*WHAT THE TASK REQUIRES*. Word for word, copy the line containing "[] => .next s" and each line after it in the records below, ending with the last line.

[RECORDS Boundary: Start]

-- ==== Sys2Proof/Machine/Step.lean ====
section
/-! DEFINITION. One step: one command, from its acceptance to its completion (`10_state.md` rule R30: "A model may execute a
whole command as one step (big-step)"), log entry 4. -/

namespace Sys2Proof.Machine

/-- One step. A busy block accepts no command (R120, R628); an idle block with no record at its port waits, log entry 22;
a record with an unknown tag is consumed and "the block performs nothing and stays `IDLE`" (R161), log entry 3. -/
def step (s : State) : Host.Outcome State Fault Refusal :=
  match s.gs.seq.phase with
  | .edgewalk => .next s
  | .render => .next s
  | .idle =>
    match s.port with
    | [] => .next s
    | rec :: rest =>
      match Sys2Proof.decode rec with
      | .ok i => exec i (s.setPort rest)
      | .error _ => .next (s.setPort rest)

/-- `s` with the record of a table word next at the command port of an idle block, log entry 24. -/
def State.withFetchWord (s : State) (nbits w : Nat) : State :=
  (s.setPort (Sys2Proof.tableRecord nbits w :: s.port)).setPhase .idle

end Sys2Proof.Machine
end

[RECORDS Boundary: End]

*OUTPUT FOR THIS EXERCISE*.
    | [] => .next s
    | rec :: rest =>
      match Sys2Proof.decode rec with
      | .ok i => exec i (s.setPort rest)
      | .error _ => .next (s.setPort rest)

/-- `s` with the record of a table word next at the command port of an idle block, log entry 24. -/
def State.withFetchWord (s : State) (nbits w : Nat) : State :=
  (s.setPort (Sys2Proof.tableRecord nbits w :: s.port)).setPhase .idle

end Sys2Proof.Machine
end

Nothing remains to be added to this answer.